Да, он хотел, чтобы следы страданий и тяжких дум бороздили лишь его изображение
на полотне, а сам он сохранил весь нежный цвет и прелесть своей, тогда еще
впервые осознанной, юности. Неужели его желание исполнилось? Нет, таких чудес
не бывает! Страшно даже и думать об этом. А между тем — вот перед ним его
портрет со складкой жестокости у губ.
Жестокость? Разве он поступил жестоко? Виноват во всем не
он, виновата Сибила. Он воображал ее великой артисткой и за это полюбил. А она
его разочаровала. Она оказалась ничтожеством, недостойным его любви. Однако
сейчас он с безграничной жалостью вспомнил ту минуту, когда она лежала у его
ног и плакала, как ребенок, вспомнил, с каким черствым равнодушием смотрел
тогда на нее. Зачем он так создан, зачем ему дана такая душа?..
Однако разве и он не страдал? За те ужасные три часа, пока
шел спектакль, он пережил столетия терзаний, вечность мук. Его жизнь, уж во
всяком случае, равноценна ее жизни. Пусть он ранил Сибилу навек — но и она на
время омрачила его жизнь. Притом женщины переносят горе легче, чем мужчины, так
уж они созданы! Они живут одними чувствами, только ими и заняты. Они и
любовников заводят лишь для того, чтобы было кому устраивать сцены. Так говорит
лорд Генри, а лорд Генри знает женщин.
К чему же тревожить себя мыслями о Сибиле Вэйп? Ведь она
больше для него не существует.
Ну а портрет? Как тут быть? Портрет хранит тайну его жизни и
может всем ее поведать. Портрет научил его любить собственную красоту, —
неужели тот же портрет заставит его возненавидеть собственную душу? Как ему и
смотреть теперь на это полотно?
Нет, нет, все это только обман чувств, вызванный душевным
смятением. Он пережил ужасную ночь — вот ему и мерещится что-то. В мозгу его
появилось то багровое пятнышко, которое делает человека безумным. Портрет
ничуть не изменился, и воображать это — просто сумасшествие.
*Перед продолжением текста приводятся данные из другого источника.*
-- ==== Sys2Proof/Machine/Fetch.lean ====
section
/-! DEFINITION. Fetching a convoy (R124, R146, R288), the checks of a repeat frame (R134) and which syllables a convoy may hold
together (R125). -/

namespace Sys2Proof.Machine

/-- The four words of 16 bytes (R124). -/
def wordsOf (b : List Byte) : List (BitVec 32) := (List.range 4).map fun m => BitVec.ofNat 32 (leAt b (4 * m) 4)

/-- The four syllable words at a convoy address, or the cause of the fetch fault. -/
def fetchWords (s : State) (st : Strand) (pc : Word) : Except Nat (List (BitVec 32)) :=
  match checkScalar s st .fetch 16 pc with
  | .error c => .error c
  | .ok (.mem loc _) =>
    if readPoisoned s st.die loc 16 then .error cData else .ok (wordsOf (memRead s st.die loc 16))
  | .ok _ => .error cTranslation

/-- The instruction cache lines of a core, and the bytes that a line holds for a location (R299). -/
def linesOf (s : State) (st : Strand) : List (Nat × List Byte) := NMap.getD s.icache (st.sid / 4) []
def lineOf (s : State) (st : Strand) (loc : Nat) : Option (List Byte) := ((linesOf s st).find? fun l => l.1 == loc).map (·.2)

/-- The location of a convoy. -/
def convoyLoc (s : State) (st : Strand) (pc : Word) : Option Nat :=
  match checkScalar s st .fetch 16 pc with
  | .ok (.mem loc _) => some loc
  | _ => none

/-- The words of a convoy as the core fetched it earlier, where memory holds others now (R299). -/
def staleWords (s : State) (st : Strand) (pc : Word) : Option (List (BitVec 32)) :=
  match convoyLoc s st pc with
  | none => none
  | some loc =>
    match lineOf s st loc with
    | none => none
    | some b => if b = memRead s st.die loc 16 then none else some (wordsOf b)

/-- The core holds the convoy at a location as it reads now, and the convoys after it, which the strand fetches ahead, as it first read them (R299).
How far it fetches ahead is the model's choice: four convoys, within a 64 KiB frame. Log 21. -/
def noteLines (s : State) (st : Strand) (loc : Nat) : State :=
  let ahead := (List.range 4).map fun k => loc + 16 * (k + 1)
  let old := (linesOf s st).filter fun l => l.1 != loc
  let new := (ahead.filter fun a => a / 2 ^ 16 == loc / 2 ^ 16 && !old.any fun l => l.1 == a).map fun a => (a, memRead s st.die a 16)
  { s with icache := NMap.set s.icache (st.sid / 4) (old ++ (loc, memRead s st.die loc 16) :: new) }

/-- Fetches the convoy at an address: where the core holds other words than memory, either may issue (R299). -/
def fetchConvoy (s : State) (st : Strand) (pc : Word) : Except Nat (List (BitVec 32)) × State :=
  match fetchWords s st pc with
  | .error c => (.error c, s)
  | .ok ws =>
    let keep := fun s => match convoyLoc s st pc with
      | some loc => noteLines s st loc
      | none => s
    match staleWords s st pc with
    | none => (.ok ws, keep s)
    | some old =>
      let (p, s1) := takePick s 2
      if p = 1 then (.ok old, s1) else (.ok ws, keep s1)

/-- Whether the decoder refuses a word. -/
def undecodable (w : BitVec 32) : Bool :=
  match decodeSyllable w.toNat with
  | .ok _ => false
  | .error _ => true

/-- The majors of access-side vector memory syllables (R125). -/
def isVmem (mj : Nat) : Bool := (0x30 ≤ mj && mj ≤ 0x36) || mj == 0x38 || mj == 0x39

/-- The majors that a captured convoy may hold (R134). -/
def capturable (mj : Nat) : Bool := (0x21 ≤ mj && mj ≤ 0x36) || mj == 0x38 || mj == 0x39 || mj == 0x3A

/-- Whether a syllable is a control transfer (R125): majors 0x10 to 0x18, DONE, TRAP, ERET. -/
def isTransfer (w : BitVec 32) : Bool :=
  let mj := majorOf w
  let fn := w.toNat % 2048
  (0x10 ≤ mj && mj ≤ 0x18) || (mj == 0x1B && fn == 0) || (mj == 0x1A && (fn % 16 == 5 || fn % 16 == 6))

/-- The first slot that breaks R125, if any: a non-empty syllable after a control transfer, or a second access-side vector memory
syllable. -/
def badSlot : Nat → Bool → Bool → List (BitVec 32) → Option Nat
  | _, _, _, [] => none
  | k, tr, vm, w :: t =>
    if w = 0 then badSlot (k + 1) tr vm t
    else if tr || (vm && isVmem (majorOf w)) then some k
    else badSlot (k + 1) (isTransfer w) (vm || isVmem (majorOf w)) t

/-- The stage of captured syllable i (R134). -/
def stageOf (map0 map1 i : Nat) : Nat := (map1 * 2 ^ 32 + map0) / 8 ^ i % 8

/-- The first captured syllable that R134 does not allow, by index: `ws` are the sixteen words. -/
def badCapture (stages map0 map1 : Nat) : Nat → List (BitVec 32) → Option Nat
  | _, [] => none
  | i, w :: t =>
    if w = 0 then badCapture stages map0 map1 (i + 1) t
    else if !capturable (majorOf w) || undecodable w || decide (stages ≤ stageOf map0 map1 i) then some i
    else badCapture stages map0 map1 (i + 1) t

/-- The words of the four convoys that a frame at A captures, or the convoy whose fetch faults and its cause. -/
def captureWords (s : State) (st : Strand) (a : Word) : Nat → Except (Word × Nat) (List (BitVec 32))
  | 0 => .ok []
  | c + 1 =>
    match captureWords s st a c with
    | .error e => .error e
    | .ok ws =>
      let pc := a + wordOf (16 * (c + 1))
      match fetchWords s st pc with
      | .error e => .error (pc, e)
      | .ok l => .ok (ws ++ l)

/-- The words that a frame at A captures: each convoy as memory holds it, or all as the core fetched them earlier (R299). -/
def captureConvoys (s : State) (st : Strand) (a : Word) : Except (Word × Nat) (List (BitVec 32)) × State :=
  match captureWords s st a 4 with
  | .error e => (.error e, s)
  | .ok cs =>
    let old := ((List.range 4).map fun c => (staleWords s st (a + wordOf (16 * (c + 1)))).getD ((cs.drop (4 * c)).take 4)).flatten
    if old = cs then (.ok cs, s)
    else
      let (p, s1) := takePick s 2
      (.ok (if p = 1 then old else cs), s1)

/-- The words of the convoy in progress, or those at the strand's pc. -/
def ownWords (s : State) : Except Nat (List (BitVec 32)) :=
  match s.convoy with
  | some c => .ok c.words
  | none => fetchWords s (me s) (me s).pc

end Sys2Proof.Machine
end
Но человек на портрете смотрел на него с жестокой усмешкой,
портившей прекрасное лицо. Золотистые волосы сияли в лучах утреннего солнца,
голубые глаза встречались с глазами живого Дориана. Чувство беспредельной
жалости проснулось в сердце Дориана — жалости не к себе, а к своему портрету.
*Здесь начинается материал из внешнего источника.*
-- ==== Sys2Proof/Machine/VecMem.lean ====
section
/-! DEFINITION. Vector loads and stores, gathers and scatters, vector atomics and ticketed accesses (R321 to R334). -/

namespace Sys2Proof.Machine

/-- Element i of a vector access: its address, whether it is active, and what a store writes. -/
structure El where
  i : Nat
  va : Word
  act : Bool
  data : Nat
  deriving DecidableEq, Repr

/-- What the checks of a vector access find (R326): the elements that may perform with their places (none: inactive), the fault that
ends the access, the token whose fault it is (R155), and the VL that a trim leaves. -/
structure Scan where
  els : List (El × Option Place)
  stop : Option (Nat × Nat × Word)
  tok : Option Nat
  vl : Nat
  deriving DecidableEq, Repr

/-- The checks of R146 in index order up to the first element that fails. -/
def scanFrom (s : State) (st : Strand) (acc : Acc) (n : Nat) : List El → List (El × Option Place) × Option (Nat × Nat × Word)
  | [] => ([], none)
  | e :: t =>
    if e.act then
      match checkElem s st acc n e.va with
      | .error c => ([], some (e.i, c, e.va))
      | .ok p =>
        let (l, r) := scanFrom s st acc n t
        ((e, some p) :: l, r)
    else
      let (l, r) := scanFrom s st acc n t
      ((e, none) :: l, r)

/-- TRIM_VL (R142): a failing element that is not the lowest active one trims where its cause trims; otherwise it faults. -/
def trimVl (vl : Nat) (trims : Bool) (els : List (El × Option Place)) (i : Nat) (f : Nat × Nat × Word) : Scan :=
  if trims && els.any (·.2.isSome) then { els := els, stop := none, tok := none, vl := i }
  else { els := els, stop := some f, tok := none, vl := vl }

/-- The scan of a vector access. -/
def scanEls (s : State) (st : Strand) (acc : Acc) (n : Nat) (els : List El) : Scan :=
  match scanFrom s st acc n els with
  | (l, none) => { els := l, stop := none, tok := none, vl := st.vl }
  | (l, some (i, c, ev)) => trimVl st.vl (c == cSpad) l i (i, c, ev)

/-- Bytes that n counts of a token's unit stand for (R154). -/
def tokBytes (t : Token) (n : Nat) : Nat := if t.kind = .gathsp then n * t.unit else n

/-- Whether n bytes at an address need bytes of a token's destination that have not landed (R324). -/
def tokHolds (t : Token) (va : Word) (n : Nat) : Bool :=
  (t.busy || t.pend) && decide (va.toNat < t.dst.toNat + tokBytes t t.expected) &&
    decide (t.dst.toNat + tokBytes t t.landed < va.toNat + n)

/-- Whether an element waits on a token. -/
def elHeld (t : Token) (n : Nat) (e : El × Option Place) : Bool := e.2.isSome && tokHolds t e.1.va n

/-- The elements before the first that a token holds, and that element. -/
def beforeHeld (t : Token) (n : Nat) : List (El × Option Place) → List (El × Option Place) × Option Nat
  | [] => ([], none)
  | e :: r =>
    if elHeld t n e then ([], some e.1.i)
    else
      let (l, h) := beforeHeld t n r
      (e :: l, h)

/-- A token wait on a scan (R155, R324): the scan, ended at the first held element where the token is PEND, and the elements that the token still
holds. -/
def tokScan (st : Strand) (wait : Bool) (tk n : Nat) (sc : Scan) : Scan × (El × Option Place → Bool) :=
  let t := tokOf st tk
  if !wait then (sc, fun _ => false)
  else if t.pend then
    match beforeHeld t n sc.els with
    | (_, none) => (sc, fun _ => false)
    | (l, some i) => ({ els := l, stop := some (i, t.cause, t.eval), tok := some tk, vl := st.vl }, fun _ => false)
  else (sc, elHeld t n)

/-- The elements start to VL − 1 with addresses, all active. -/
def elsAll (start vl : Nat) (addr : Nat → Word) : List El :=
  (List.range (vl - start)).map fun k => { i := start + k, va := addr (start + k), act := true, data := 0 }

/-- The elements start to VL − 1 with addresses, and with marks and data from lists that begin at `start`. -/
def elsOf (start vl : Nat) (addr : Nat → Word) (marks : List Bool) (data : List Nat) : List El :=
  (List.range (vl - start)).map fun k =>
    { i := start + k, va := addr (start + k), act := marks.getD k false, data := data.getD k 0 }

/-- The state once a strand's TLB holds the leaves of the elements. -/
def fillEls (s : State) (els : List (El × Option Place)) : State :=
  els.foldl (fun s e => if e.2.isSome then tlbFill s (me s) e.1.va else s) s

/-! Loads. -/

/-- How the reads of a load end. -/
inductive LoadEnd where
  | done (vals : List (Nat × Bool)) (s : State)
  | stop (vals : List (Nat × Bool)) (f : Nat × Nat × Word)
  | wait (s : State)

/-- Sends the requests of the elements on other packages that have not been sent (R178); none where none is to be sent. A run ahead asks element by
element. -/
def askAll (s : State) (mk : Place → Word → Access) (els : List (El × Option Place)) : Option State :=
  let missing := els.filterMap fun e =>
    match e.2 with
    | some (.peer pkg pa) => if (answerOf (me s) s.slot e.1.i).isNone then some (e.1, pkg, pa) else none
    | _ => none
  match if s.look.isSome then [] else missing with
  | [] => none
  | (e, pkg, pa) :: _ =>
    match makeWay s (mk (.peer pkg pa) e.va) with
    | none => some (waitFor s (mk (.peer pkg pa) e.va))
    | some b =>
      some (missing.foldl (fun b (e, pkg, pa) =>
        let a := mk (.peer pkg pa) e.va
        askPeer b s.slot e.i a.path pkg pa kRdreq 0 a.size [] a.va) b)

/-- Keeps what an element of a load has read while the syllable waits for others. A run ahead keeps what it reads by itself. -/
def keepRead (s : State) (e : El) (b : List Byte) : State :=
  let st := me s
  if s.look.isSome || st.early.any fun x => x.ahead == 0 && x.slot == s.slot && x.elem == e.i then s
  else putMe s { st with early := st.early ++ [{ ahead := 0, slot := s.slot, elem := e.i, va := e.va, bytes := b }] }

/-- The reads of a load in index order, by the reading `rd` of one element. Where an element must wait, the others that need not are read,
and keep their values (R167, R324). -/
def loadEls (rd : State → El → Place → Got) (held : El × Option Place → Bool) : State → List (El × Option Place) → LoadEnd
  | s, [] => .done [] s
  | s, (e, p) :: t =>
    match p with
    | none =>
      match loadEls rd held s t with
      | .done l s' => .done ((0, false) :: l) s'
      | .stop l f => .stop ((0, false) :: l) f
      | .wait s' => .wait s'
    | some pl =>
      if held (e, p) then
        match loadEls rd held s t with
        | .wait s' => .wait s'
        | .done _ s' => .wait s'
        | .stop _ _ => .wait s
      else
        match rd s e pl with
        | .fail c => .stop [] (e.i, c, e.va)
        | .wait s1 => .wait s1
        | .bytes b _ s1 =>
          match loadEls rd held s1 t with
          | .done l s' => .done ((numOf b, true) :: l) s'
          | .stop l f => .stop ((numOf b, true) :: l) f
          | .wait s' => .wait (keepRead s' e b)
Человек на полотне уже изменился и будет меняться все больше! Потускнеет золото
кудрей и сменится сединой. Увянут белые и алые розы юного лица. Каждый грех,
совершенный им, Дорианом, будет ложиться пятном на портрет, портя его красоту…
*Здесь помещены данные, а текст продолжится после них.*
-- ==== Sys2Proof/Machine/Ahead.lean ====
section
/-! DEFINITION. The syllables of a convoy: the checks before one issues (R125, R252), their order (R126, R364), the run ahead of the access side, the execute
side and the sequencer (R130 to R132), and one syllable run. -/

namespace Sys2Proof.Machine

/-! The checks on a convoy before any of its syllables issues (R125, R252). -/

/-- Whether a trunk strand takes the unavailable fault at a syllable, whatever its other fields hold: the majors of R121, and GATHSP, RCNOISE, RCBOUND
and an RCDROP that names a predicate (R261). -/
def trunkBarred (w : BitVec 32) : Bool :=
  let mj := majorOf w
  let fn := w.toNat
  mj == 0x19 || (0x20 ≤ mj && mj ≤ 0x35) || (0x38 ≤ mj && mj ≤ 0x3A) || (mj == 0x36 && fn % 8 == 1) ||
    (mj == 0x3B && (fn % 16 == 1 || fn % 16 == 2 || (fn % 16 == 5 && bitsN fn 20 3 != 0)))

/-- The cause that a slot's checks give, if any; `bad` is the slot that breaks R125. -/
def slotCause (trunk : Bool) (bad : Option Nat) (k : Nat) (w : BitVec 32) : Option Nat :=
  if w = 0 then none
  else if trunk && trunkBarred w then some cUnavailable
  else if undecodable w || (majorOf w == 0x19 && k != 0) || bad == some k then some cIllegal
  else none

/-- The lowest-numbered slot of a list that fails a check, and its cause (R252). -/
def slotFault (trunk : Bool) (bad : Option Nat) : Nat → List (BitVec 32) → Option (Nat × Nat)
  | _, [] => none
  | k, w :: t =>
    match slotCause trunk bad k w with
    | some c => some (k, c)
    | none => slotFault trunk bad (k + 1) t

/-- Whether a convoy begins a repeat frame: its slots 1 to 3 are then data (R134). -/
def isRepf (trunk : Bool) (ws : List (BitVec 32)) : Bool := !trunk && majorOf (ws.getD 0 0) == 0x19

/-- The checks of R252 on a convoy. -/
def convoyFault (trunk : Bool) (ws : List (BitVec 32)) : Option (Nat × Nat) :=
  if isRepf trunk ws then slotFault trunk none 0 (ws.take 1) else slotFault trunk (badSlot 0 false false ws) 0 ws

/-! The order of a convoy's syllables (R126, R364). -/

/-- The slots of a convoy in the order in which they take effect: race and token syllables after the others, DONE last. -/
def slotOrder (ws : List (BitVec 32)) : List Nat :=
  let ks := List.range ws.length
  let w := fun k => ws.getD k 0
  (ks.filter fun k => !isLate (w k) && !isDone (w k)) ++ (ks.filter fun k => isLate (w k)) ++ ks.filter fun k => isDone (w k)

/-- The slots that run of an ordinary convoy: slots 1 to 3 of REPF's are data (R134). -/
def slotsOf (trunk : Bool) (ws : List (BitVec 32)) : List Nat := if isRepf trunk ws then [0] else slotOrder ws

/-- The place of a slot in that order. -/
def slotPos (ws : List (BitVec 32)) (k : Nat) : Nat :=
  let w := ws.getD k 0
  (if isDone w then 8 else if isLate w then 4 else 0) + k % 4

/-! Repeat frames (R135). -/

/-- The repeat state after a replayed convoy has retired (R135, R136). -/
def nextReplay (r : Repeat) : Repeat :=
  if r.conv < 3 then { r with conv := r.conv + 1 }
  else if r.kidx + 1 < r.trip + r.nstg then { r with conv := 0, kidx := r.kidx + 1 }
  else { r with conv := 0, kidx := r.kidx + 1, active := false }

/-- Where the frame's next convoy stands: a captured convoy, or the convoy after the frame (R134, R135). -/
def replayPc (r : Repeat) : Word := if r.active then r.rpc + wordOf (0x10 + 16 * r.conv) else r.rpc + 0x50

/-- Whether captured syllable i runs in replay k (R135). -/
def stageRuns (r : Repeat) (i : Nat) : Bool :=
  let d := stageOf r.map0 r.map1 i
  decide (d ≤ r.kidx) && decide (r.kidx - d < r.trip)

/-- The words of the captured convoy that issues next: a syllable whose iteration is not one of the frame's stands empty. -/
def replayWords (st : Strand) : List (BitVec 32) :=
  (List.range 4).map fun m =>
    let i := 4 * st.rpt.conv + m
    if stageRuns st.rpt i then st.cap.getD i 0 else 0

/-- How the vector registers of a strand's convoy are renamed (R135). -/
def renamer (st : Strand) (replay : Bool) : Instr → Instr :=
  if replay then renameInstr (rotField st.rpt.rbase st.rpt.rsize st.rpt.kidx) else id

/-- A strand whose replayed convoy has retired. -/
def stepRepeat (st : Strand) : Strand :=
  let r := nextReplay st.rpt
  { st with rpt := r, npc := replayPc r, cap := if r.active then st.cap else [] }

/-! A convoy opens, and passes on. -/

/-- A convoy begins: what it may change is kept, and its successor is the next convoy (R111, R126). -/
def beginConvoy (s : State) (ws : List (BitVec 32)) (replay : Bool) : State :=
  let s1 := { s with convoy := some (checkpoint s ws replay) }
  putMe s1 { me s1 with npc := (me s1).pc + 16, brought := 0 }

/-- The flags that the old values of a convoy's VAMO.RETs have raised before it retired (R332). -/
def leftRaised (st : Strand) : FFlags :=
  st.answers.foldl (fun fl a =>
    if a.slot < 7 && a.elem == leftElem && a.pc == st.pc.toNat then
      match a.data with
      | some (.bytes b) => fl ||| BitVec.ofNat 5 (leAt b 8 1)
      | _ => fl
    else fl) 0

/-- A strand whose convoy is over: VSTART is 0, and the answers that the convoy asked for are used up. -/
def passStrand (st : Strand) : Strand :=
  { st with
    pc := st.npc, vstart := 0, vsyl := 4, resumeAt := 0, olds := [], beforeRace := [], lookFuel := 320, fflags := st.fflags ||| leftRaised st,
    answers := st.answers.filter fun a => !(decide (a.slot < 7) && a.pc == st.pc.toNat) }

/-- Executes one syllable of the convoy in progress; `ren` renames its vector registers. -/
def runPlain (ren : Instr → Instr) (s : State) (k : Nat) (w : BitVec 32) : Out State :=
  let s1 := { s with arg := .syllable w, slot := k }
  match decodeSyllable w.toNat with
  | .ok i => exec (ren i) s1
  | .error _ => exec .illegalInstruction s1

/-! The run ahead (R130 to R133, R169). It works on a copy of the machine, of which the loads' values, the pushed groups, the requests and the copies
armed are kept. -/

/-- The access side's majors, and the execute side's (R130, R260). -/
def accessSide (mj : Nat) : Bool := (0x30 ≤ mj && mj ≤ 0x36) || mj == 0x38 || mj == 0x39
def executeSide (mj : Nat) : Bool := (0x21 ≤ mj && mj ≤ 0x2F) || mj == 0x3A || mj == 0x3B

/-- The number under which VL stands among the registers whose values a run ahead does not know. -/
def vlReg : Nat := 32

/-- A run ahead: the copy, the answers that the strand held where it began, the convoy at which it stands with the slots still to run, the scalar registers
whose values are not known yet, whether it has guessed a branch, the syllables that have pushed groups, by convoys ahead and slot, and what finds a loop
that changes nothing: an earlier state of the strand, the convoys passed, and when the next is kept. -/
structure Ahead where
  s : State
  base : List Answer
  words : List (BitVec 32)
  replay : Bool
  todo : List Nat
  unknown : List Nat
  guessed : Bool
  pushed : List (Nat × Nat)
  mark : Option Strand
  passed : Nat
  nextMark : Nat

/-- How a run ahead ends. -/
inductive AheadEnd where
  | found (a : Ahead)
  /-- A syllable waits for something else than the run ahead. -/
  | blocked (s : State)
  /-- A syllable takes a fault. -/
  | faulted (s : State)
  /-- Nothing further can be run ahead. -/
  | stuck (s : State)
  /-- It has passed as many syllables as one try may. -/
  | tired (s : State)

/-- The scalar registers that a word reads, and VL, by its format (R254). -/
def wordReads (w : BitVec 32) : List Nat :=
  let mj := majorOf w
  let fn := w.toNat
  let f := fun lo => bitsN fn lo 5
  if (2 ≤ mj && mj ≤ 7) || mj == 0x0C || mj == 0x18 then [f 16]
  else if mj == 8 || mj == 9 || mj == 0x16 || mj == 0x17 then []
  else if mj == 0x0A || mj == 0x0D || (0x10 ≤ mj && mj ≤ 0x15) then [f 21, f 16]
  else if mj == 0x19 then [f 21]
  else if mj == 0x1A then (if hasN [3, 10] (fn % 16) then [f 16, f 11] else if hasN [5, 8] (fn % 16) then [f 16] else [])
  else if mj == 0x20 then (if fn % 8 = 1 then [f 16] else if fn % 8 = 2 then [vlReg] else [])
  else if accessSide mj then [f 18, f 13, vlReg]
  else if 0x21 ≤ mj && mj ≤ 0x2F then [f 20, f 14, f 9, vlReg]
  else if mj == 0x3B then [f 20, f 14, f 9] ++ (if hasN [1, 2] (fn % 16) then [vlReg] else [])
  else [f 21, f 16, f 11]

/-- The scalar registers that a word may write, and VL. -/
def wordWrites (w : BitVec 32) : List Nat :=
  let mj := majorOf w
  let fn := w.toNat
  let d := bitsN fn 21 5
  let l :=
    if mj == 0x0D || (0x10 ≤ mj && mj ≤ 0x16) || mj == 0x19 || accessSide mj || mj == 0x3C || mj == 0x3D then []
    else if mj == 0x1A then (if fn % 16 = 7 then [d] else [])
    else if mj == 0x20 then (if fn % 8 = 1 then [d, vlReg] else if fn % 8 = 2 then [d] else [])
    else if (0x21 ≤ mj && mj ≤ 0x2F) then [bitsN fn 20 5]
    else if mj == 0x3B then bitsN fn 20 5 :: (if fn % 16 = 2 then [vlReg] else [])
    else [d]
  l.filter (· != 0)

/-- The syllables of register operands alone on the scalar side. -/
def plainScalar (mj : Nat) : Bool := 1 ≤ mj && mj ≤ 0x0B

/-- The syllables that end a run ahead: what they do waits for what is before them and holds what is behind (BAR, ERET, ICINV, DONE), or WAITSW where a run
looks for one access, since it acquires (R172). -/
def endsAhead (looks : Bool) (w : BitVec 32) : Bool :=
  let mj := majorOf w
  let fn := w.toNat % 16
  (mj == 0x1A && (hasN [4, 6, 9] fn || (fn == 3 && looks))) || isDone w

/-- The syllables that a run ahead passes over without running them: LAUNCH and CANCEL, and the token syllables. -/
def passesAhead (w : BitVec 32) : Bool := (majorOf w == 0x1B && hasN [2, 3] (w.toNat % 2048)) || majorOf w == 0x3D

/-- RCWAIT and RCREAD, which acquire (R172, R375). -/
def raceAcquire (w : BitVec 32) : Bool := majorOf w == 0x3B && hasN [6, 7] (w.toNat % 16)

/-- The access that stands for such a syllable where it is passed over. -/
def acquireItem : QItem := .acc (mkAcc .rc (.window (2 ^ 64)) 0 0 .read false true false)

/-- The slot write of a TKEMIT that is passed over (R382). -/
def emitItem (s : State) (w : BitVec 32) : Option QItem :=
  let va := getS s (BitVec.ofNat 5 (bitsN w.toNat 21 5))
  if w.toNat % 2048 ≠ 0 then none
  else
    match checkScalar s (me s) .store 4 va with
    | .ok p => some (.acc (mkAcc .ls p va 4 (.write (List.replicate 4 0)) true false false))
    | .error _ => none

/-- The system registers whose values are those of the moment at which SYSR runs, or of syllables that a run ahead may have passed over. -/
def liveReg (w : BitVec 32) : Bool :=
  let n := bitsN w.toNat 4 7
  majorOf w == 0x1A && w.toNat % 16 == 7 && (hasN [0x05, 0x08, 0x0A, 0x0C] n || (0x20 ≤ n && n ≤ 0x2F))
Нет, нет, он не станет больше грешить! Будет ли портрет
меняться или нет, — все равно этот портрет станет как бы его совестью. Надо
отныне бороться с искушениями. И больше не встречаться с лордом Генри — или, по
крайней мере, не слушать его опасных, как тонкий яд, речей, которые когда-то в
саду Бэзила Холлуорда впервые пробудили в нем, Дориане, жажду невозможного.
И Дориан решил вернуться к Сибиле Вэйн, загладить свою вину.
Он женится на Сибиле и постарается снова полюбить ее. Да, это его долг. Она,
наверное, сильно страдала, больше, чем он. Бедняжка! Он поступил с ней, как
бессердечный эгоист. Любовь вернется, они будут счастливы. Жизнь его с Сибилой
будет чиста и прекрасна.
Он встал с кресла и, с содроганием взглянув последний раз на
портрет, заслонил его высоким экраном.
— Какой ужас! — пробормотал он про себя и, подойдя к окну,
распахнул его.
Он вышел в сад, на лужайку, и жадно вдохнул всей грудью
свежий утренний воздух. Казалось, ясное утро рассеяло все темные страсти, и
Дориан думал теперь только о Сибиле. В сердце своем он слышал слабый отзвук
прежней любви. Он без конца твердил имя возлюбленной. И птицы, заливавшиеся в
росистом саду, как будто рассказывали о ней цветам.
Глава 8
Когда Дориан проснулся, было далеко за полдень. Его слуга
уже несколько раз на цыпочках входил в спальню — посмотреть, не зашевелился ли
молодой хозяин, и удивлялся тому, что он сегодня спит так долго. Наконец из
спальни раздался звонок, и Виктор, бесшумно ступая, вошел туда с чашкой чаю и
целой пачкой писем на подносе старого севрского фарфора. Он раздвинул зеленые
шелковые портьеры на блестящей синей подкладке, закрывавшие три высоких окна.
— Вы сегодня хорошо выспались, мосье, — сказал он с улыбкой.
— А который час, Виктор? — сонно спросил Дориан.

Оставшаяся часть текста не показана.